But can you name the book number and title? Or the injuries -- and how he got them -- that left Remo face down in the dirt in the village of Sinanju, rising for the first time as full Avatar to destroy Nuihc? Hated algebra in high school, so read a lot of Murphy & Sapir.

I've seen Mantra threads crop up before, and always find myself hoping the content will run deeper and explore more about the nature of mind, soul, and outcome.

Interestingly enough, this (the Destroyer) is from a Hindu scripture, made most famous in it's quotations (minus the dogmeat part) by one of the nuclear researchers (Opie) as they watched the first atom bomb test pop off. It's used as a mantram on a mala (108 meditation beads) by Crabby Bong (linguistic joke intentional) fighters to get into state; it's also used by sects of hindu mystics to dissolve the illusions that bind the mind to the untruths of the Matrix, so to speak ("worlds" equaling limited artificial universes of the mind, seperate from the true presence which infuses all things; the power of Mahaguru Shiva, focused as Destroyer, to disperse illusion and reveal truth to the opened mind). 

I talked to a well-known archetypal author over dinner, and we spoke about the function of mantra to reach into the depths of the other-than-conscious mind to find archetypal frequencies that match the energy expressed through the mantra. In other words, The Destroyer aspect of the divine is present within all of us; we just have to set up the phone connection to it for contextually appropriate use (done through the prayerful repetition of mantram). The Creator aspect of the divine is within all of us; healing mantras would pick up the phone, and dial the appropriate channels in the unconscious to bring this energy forward for the application of creating new health, and so on.

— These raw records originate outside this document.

/-- R271. The arrival of a core in the episode that is open or that it opens; the episode closes when every core of the mask
has arrived, and releases its waiters. -/
def State.cbarArrive (s : State) (core : Nat) (mask : BitVec 8) : State :=
  let cl := clusterOf core
  let arr := (s.cluster cl).cbArr ||| coreBit core
  if arr = mask then (s.modCluster cl Cluster.closeBarrier).mapClusterCtxs cl Ctx.cbarDone
  else s.modCluster cl (fun k => { k with cbOpen := true, cbMask := mask, cbArr := arr })

/-- A CBAR that keeps its arrival completes once its episode has closed. -/
def State.cbarWait (s : State) : State :=
  match s.arrival with
  | some (.cbar true) => s.dropArrival.advance
  | _ => s.hold

/-- R271. CBAR. -/
def execCbar (a : BitVec 5) (s : State) : Out :=
  s.finish (do
    match s.arrival with
    | some (.cbar _) => .ok s.cbarWait
    | _ =>
      let w := s.cbarWord a
      let mask : BitVec 8 := w.setWidth 8
      let k := s.cluster (clusterOf s.cur.core)
      s.needOperand (decide (bits w 63 8 = 0) && (mask &&& coreBit s.cur.core != 0) && (!k.cbOpen || k.cbMask == mask)) w
      if s.me.writesPending then .ok s.hold
      else .ok ((s.keep (.cbar false)).cbarArrive s.cur.core mask).cbarWait)

/-- R261. CLSTAT. -/
def Cluster.clstat (k : Cluster) : Word :=
  w64 (k.cbMask.toNat * 2 ^ 32 + k.cbArr.toNat * 2 ^ 24 + (if k.cbOpen then 2 ^ 6 else 0) + k.cldom.toNat)

/-! ## Indirect posts: issue (R263 to R265) -/

/-- R264. Checks 1 to 4 of R92 on one of a post's capabilities. -/
def State.postRights (s : State) (r : BitVec 5) (use : CapUse) : Res Unit :=
  checkCapRights (s.g r) s.me.dom s.me.priv use (s.x r)
/-- R264. Check 5 of R92 on the range of one of a post's capabilities. -/
def State.postBounds (s : State) (r : BitVec 5) (n : Nat) : Res Unit :=
  ensure ((s.g r).covers (s.x r).toNat n) Cause.capBounds (s.x r)

/-- R264 check 4. A range lies within the own scratchpad or cluster memory, or, where allowed, translated space. -/
def ownRange (core : Nat) (a : Word) (n : Nat) (translated : Bool) : Option Region :=
  match Span.region ⟨a.toNat, a.toNat + max n 1⟩ core with
  | some (.spad c o) => if isOwnSpad a then some (.spad c o) else none
  | some (.cmem c o) => some (.cmem c o)
  | some .translated => if translated then some .translated else none
  | _ => none

/-- R263. The current instruction's post. -/
def State.newPost (s : State) (scatter : Bool) (wide : BitVec 1) (ev : BitVec 4) (t ix n p : BitVec 5) (rb : Nat) : Post :=
  { num := (s.cluster (clusterOf s.cur.core)).postNext, ctx := s.cur, uid := s.me.uid, scatter := scatter, wide := wide == 1
    ev := ev.toNat, table := s.g t, index := s.g ix, packed := s.g p, n := (s.x n).toNat, rb := rb, who := s.who s.cur
    memSeq := s.me.pendSeq, started := false, done := 0 }

/-- R263. Bytes of an index. -/
def Post.es (p : Post) : Nat := if p.wide then 8 else 4
/-- The span of a post's index list and of its packed area. -/
def Post.indexSpan (p : Post) : Span := ⟨p.index.word.toNat, p.index.word.toNat + p.es * p.n⟩
def Post.packedSpan (p : Post) : Span := ⟨p.packed.word.toNat, p.packed.word.toNat + p.rb * p.n⟩

/-- R265. The spans that a post registers, with their regions; the flag says DST. -/
def Post.spans (p : Post) (ir pr : Region) : List (Span × Region × Bool) :=
  if p.n = 0 then [] else [(p.indexSpan, ir, false), (p.packedSpan, pr, !p.scatter)]

/-- R265. The entry of a post. -/
def Post.entry (p : Post) (core : Nat) (x : Span × Region × Bool) : Lock :=
  let r := x.1.inTable core x.2.1
  { lo := r.1, hi := r.2, dst := x.2.2, post := true, owner := clusterOf core, num := p.num, dom := p.who.dom }

/-- A lock belongs to a post. -/
def Lock.ofPost (k : Lock) (cl num : Nat) : Bool := k.post && k.owner == cl && k.num == num

/-- R265. The state with a post's spans registered in the tables that R234 gives for a copy. -/
def State.registerPost (s : State) (core : Nat) (p : Post) (spans : List (Span × Region × Bool)) : State :=
  spans.foldl (fun t x =>
    let e := p.entry core x
    let t1 := t.modCore core (fun c => { c with locks := c.locks ++ [e] })
    if inClusterTable x.2.1 then t1.modCluster (clusterOf core) (fun c => { c with locks := c.locks ++ [e] }) else t1) s

/-- R265. The tables and the queue have room for a post. -/
def State.postSpace (s : State) (core : Nat) (spans : List (Span × Region × Bool)) : Bool :=
  let cl := s.cluster (clusterOf core)
  decide ((s.core core).locks.length + spans.length ≤ 16) &&
    decide (cl.locks.length + (spans.filter (fun x => inClusterTable x.2.1)).length ≤ 32) && decide (cl.posts.length < 64)

/-- A check of a post, with its number in TRAPPROG. -/
def State.postCheck {α : Type} (s : State) (r : Res α) (check : Nat) : Chk α := s.check r (s.byteProg check)

/-- R263. The bytes of a row. -/
def postRowBytes (ru : BitVec 10) : Nat := if ru = 0 then 16384 else 16 * ru.toNat

/-- R264. The checks of a post: the spans that it registers. -/
def State.postChecks (s : State) (k : Post) (t ix n p : BitVec 5) : Chk (List (Span × Region × Bool)) := do
  let core := s.cur.core
  s.postCheck (ensure (decide (k.n ≤ 65535)) Cause.illegalOperand (s.x n)) 1
  s.postCheck (s.postRights t (if k.scatter then .store else .load)) 2
  s.postCheck (s.postRights ix .load) 2
  s.postCheck (s.postRights p (if k.scatter then .load else .store)) 2
  s.postCheck (s.postBounds ix (k.es * k.n)) 2
  s.postCheck (s.postBounds p (k.rb * k.n)) 2
  s.postCheck (ensure (decide ((s.x ix).toNat % k.es = 0)) Cause.align (s.x ix)) 3
  s.postCheck (ensure (decide ((s.x p).toNat % 16 = 0)) Cause.align (s.x p)) 3
  s.postCheck (ensure (decide ((s.x t).toNat % 16 = 0)) Cause.align (s.x t)) 3
  match ownRange core (s.x ix) (k.es * k.n) true, ownRange core (s.x p) (k.rb * k.n) false with
  | none, _ => .error (s.trapHere Cause.illegalOperand (s.x ix) (s.byteProg 4))
  | _, none => .error (s.trapHere Cause.illegalOperand (s.x p) (s.byteProg 4))
  | some ir, some pr => .ok (k.spans ir pr)

/-- R265. The tables and the queue have room for the current instruction as a post; one that R264 is to refuse needs none. -/
def State.postRoom (s : State) (scatter : Bool) (wide : BitVec 1) (ev : BitVec 4) (t ix n p : BitVec 5) (ru : BitVec 10) : Bool :=
  match s.postChecks (s.newPost scatter wide ev t ix n p (postRowBytes ru)) t ix n p with
  | .ok spans => s.postSpace s.cur.core spans
  | .error _ => true

/-- R263 to R265. IGATHER and ISCATTER at issue. -/
def State.issuePost (s : State) (scatter : Bool) (wide : BitVec 1) (ev : BitVec 4) (t ix n p : BitVec 5) (ru : BitVec 10) :
    Out :=
  s.finish (do
    let core := s.cur.core
    let cl := clusterOf core
    let k := s.newPost scatter wide ev t ix n p (postRowBytes ru)
    let spans ← s.postChecks k t ix n p
    if decide (15 ≤ s.me.cntCopy) || !s.postSpace core spans then .ok s.hold
    else if k.n = 0 then .ok (s.waitFor (!s.me.accessesPending) (s.advance.eventAdd cl k.ev 1))
    else
      let s1 := (s.registerPost core k spans).modCluster cl (fun c =>
        { c with posts := c.posts ++ [k], postNext := c.postNext + 1 })
      .ok (s1.modMe (fun x => { x with cntCopy := x.cntCopy + 1 })).advance)

/-- R263. IGATHER. -/
def execIgather (wide : BitVec 1) (ev : BitVec 4) (t ix n p : BitVec 5) (ru : BitVec 10) (s : State) : Out :=
  s.issuePost false wide ev t ix n p ru
/-- R263. ISCATTER. -/
def execIscatter (wide : BitVec 1) (ev : BitVec 4) (t ix n p : BitVec 5) (ru : BitVec 10) (s : State) : Out :=
  s.issuePost true wide ev t ix n p ru

/-! ## Indirect posts: execution (R266 to R268) -/

/-- How a row of a post ends when it does not move: it waits for a lock, or it fails. -/
inductive RowStop where
  | blocked
  | failed (cause : BitVec 8) (val : Word)
  deriving DecidableEq, Repr

/-- A check of a row, with the state that its failure leaves. -/
def State.rowNeed (s : State) (b : Bool) (cause : BitVec 8) (val : Word) : Except (State × RowStop) Unit :=
  if b then .ok () else .error (s, .failed cause val)

/-- The places of bytes that a row's move touches. -/
def State.rowBytes (s : State) (who : Who) (a : Int) (write : Bool) (n : Nat) :
    Except (State × RowStop) (State × List Loc × Bool) :=
  match s.copyBytes who a write n with
  | .ok r => .ok r
  | .error f => .error (s.bytesTouched who a f.val write, .failed f.cause f.val)

/-- R262. A row's bytes meet a DST span of another post or copy, or, where they are written, any locked span. -/
def State.rowBlocked (s : State) (p : Post) (l : Loc) (write : Bool) : Bool :=
  let core := p.ctx.core
  let a := lockAddr core l
  ((s.core core).locks ++ (s.cluster (clusterOf core)).locks).any (fun k =>
    !k.ofPost (clusterOf core) p.num && k.refuses write a p.rb)

/-- R266. The rows' region, which holds the whole of a row: the own cluster memory, or translated space. -/
def rowRegion (core : Nat) (a : Word) (n : Nat) : Bool :=
  match Span.region ⟨a.toNat, a.toNat + n⟩ core with
  | some (.cmem _ _) => true
  | some .translated => true
  | _ => false

/-- R241, R266. A row's bytes moved granule by granule, tags cleared, each granule with its source's poison mark. -/
def State.moveRow (s : State) (src dst : List Loc) : State :=
  let s1 := s.putBytes dst (s.bytesAt src)
  (src.zip dst).foldl (fun t p => t.setMemory p.2.space ((t.memory p.2.space).setPoison p.2.off (s.poisonAt p.1 1))) s1

/-- R266. Row `done` of a post moved; where it does not move, the state that its translations leave (R291). -/
def State.postRow (s : State) (p : Post) : Except (State × RowStop) (State × Post) := do
  let ia : Int := p.index.word.toNat + p.es * p.done
  let (s1, il, _) ← s.rowBytes p.who ia false p.es
  s1.rowNeed (!il.any (fun l => s1.poisonAt l 1)) Cause.poisonConsumed (i64 ia)
  let row := p.table.word + w64 (s1.bytesAt il * p.rb)
  s1.rowNeed (p.table.covers row.toNat p.rb) Cause.capBounds row
  s1.rowNeed (rowRegion p.who.core row p.rb) Cause.illegalOperand row
  let pa : Int := p.packed.word.toNat + p.rb * p.done
  let (s2, rl, translated) ← s1.rowBytes p.who row.toNat p.scatter p.rb
  let (s3, pl, _) ← s2.rowBytes p.who pa (!p.scatter) p.rb
  let blocked := match rl, pl with
    | r :: _, q :: _ => s3.rowBlocked p r p.scatter || s3.rowBlocked p q (!p.scatter)
    | _, _ => false
  let moved := if p.scatter then s3.moveRow pl rl else s3.moveRow rl pl
  let poisoned := if p.scatter && translated then pl.find? (fun l => s3.poisonAt l 1) else none
  match poisoned with
  | some l => if blocked then .error (s3, .blocked) else .error (s3, .failed Cause.poisonConsumed (w64 l.va))
  | none => if blocked then .error (s3, .blocked) else .ok (moved, { p with done := p.done + 1 })

/-- Up to `n` rows of a post moved; it stops before a row that does not move. -/
def State.postRows (s : State) (p : Post) : Nat → State × Post × Option RowStop
  | 0 => (s, p, none)
  | n + 1 =>
    if p.n ≤ p.done then (s, p, none)
    else
      match s.postRow p with
      | .error (s1, f) => (s1, p, some f)
      | .ok (s1, p1) => s1.postRows p1 n

/-- A cluster's post of a number, where it runs. -/
def Cluster.runningPost (k : Cluster) (num : Nat) : Option Post := k.posts.find? (fun p => p.num == num && p.started)
/-- A cluster with a post replaced. -/
def Cluster.setPost (k : Cluster) (p : Post) : Cluster :=
  { k with posts := k.posts.map (fun q => if q.num = p.num then p else q) }

/-- R266. Up to `n` rows of a running post move. -/
def State.postProgress (s : State) (cl num n : Nat) : State :=
  match (s.cluster cl).runningPost num with
  | none => s
  | some p =>
    let (s1, p1, _) := s.postRows p n
    s1.modCluster cl (fun k => k.setPost p1)

/-- R266, R268. A post leaves the engine: its locks are removed, CNTS.COPY falls, and its event line receives 1. -/
def State.retirePost (s : State) (cl : Nat) (p : Post) : State :=
  let s1 := { s with
    cores := s.cores.map (fun (q : Nat × Core) => (q.1, { q.2 with locks := q.2.locks.filter (fun k => !k.ofPost cl p.num) })) }
  let s2 := s1.modCluster cl (fun k =>
    { k with locks := k.locks.filter (fun q => !q.ofPost cl p.num), posts := k.posts.filter (fun q => q.num != p.num) })
  (s2.modOwner p.ctx p.uid (fun x => { x with cntCopy := x.cntCopy - 1 })).eventAdd cl p.ev 1

/-- R270, R300. The earlier accesses of a post's context are performed: its signal is a release. -/
def State.postOrdered (s : State) (p : Post) : Bool :=
  (s.owner p.ctx p.uid).all (fun x => !x.olderAccesses p.memSeq)

/-- R265. INDIRECT_POST_START: the oldest post that has not started starts, where fewer than four run. -/
def execIndirectPostStart (cl : Nat) (s : State) : Out :=
  .next (match (s.cluster cl).posts.find? (fun p => !p.started) with
    | none => s
    | some p =>
      if ((s.cluster cl).posts.filter (·.started)).length < 4 then
        s.modCluster cl (fun k => k.setPost { p with started := true })
      else s)

/-- R266. INDIRECT_POST_COMPLETE: the rest of a running post moves, and it completes. -/
def execIndirectPostComplete (cl num : Nat) (s : State) : Out :=
  .next (match (s.cluster cl).runningPost num with
    | none => s
    | some p =>
      match s.postRows p (p.n - p.done) with
      | (_, _, some _) => s
      | (s1, p1, none) => if s1.postOrdered p1 then s1.retirePost cl p1 else s)

/-- R268. The TRAPPROG of a failed post. -/
def Post.prog (p : Post) : Word := w64 (2 ^ 62 + 2 ^ 37 + (if p.scatter then 2 ^ 32 else 0) + p.done)

/-- R268. INDIRECT_POST_FAIL: a running post stops at the row that fails, and its context takes a deferred trap. -/
def execIndirectPostFail (cl num : Nat) (s : State) : Out :=
  .next (match (s.cluster cl).runningPost num with
    | none => s
    | some p =>
      match s.postRows p (p.n - p.done) with
      | (s1, p1, some (.failed cause val)) =>
        if s1.postOrdered p1 then
          (s1.retirePost cl p1).deferOwner p.ctx p.uid ⟨.post, num, ⟨cause, 0, val, p1.prog⟩⟩
        else s
      | _ => s)

end Sys2Proof.Machine
end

One of my driving favorites is the Ganesha mantra to the Ganapati; that aspect of the divine which is The Remover of Obstacles (versus the Destroyer of Worlds). Despite my best intentions to avoid superstition, traffic seems to clear right up. Of course, I could just be veering into trance, and not waking up until after traffics moving. Still exploring that possibility (I refuse to wear a watch, so it might just be that I'm so rapt chanting, that I don't pay as much attention to the traffic until it disperses...an initial null hypothesis).

When designing a personal mantra, think long and hard about the energy you wish to access, and the emotional charge that should be associated with the accessing. Personal combat, to me, is a resolution and a resolve. I am resolute in my determination to do what it takes to get out of here with most of my pieces intact; that includes using moves that may harm the bad guy(s), or myself (i.e., continuing to hit with a broken hand if it's the only hand you can hit with). I am resolved to the prospect of chance and chaos producing unforeseen elements that may prevent me from getting out alive (i.e., more guys around the corner; guns; knives), but I refuse to let that deter me from engaging in the events as they unfold (internally, it feels like a surrender to fate). Even if the unfolding shortens this trip a bit more than I had hoped. 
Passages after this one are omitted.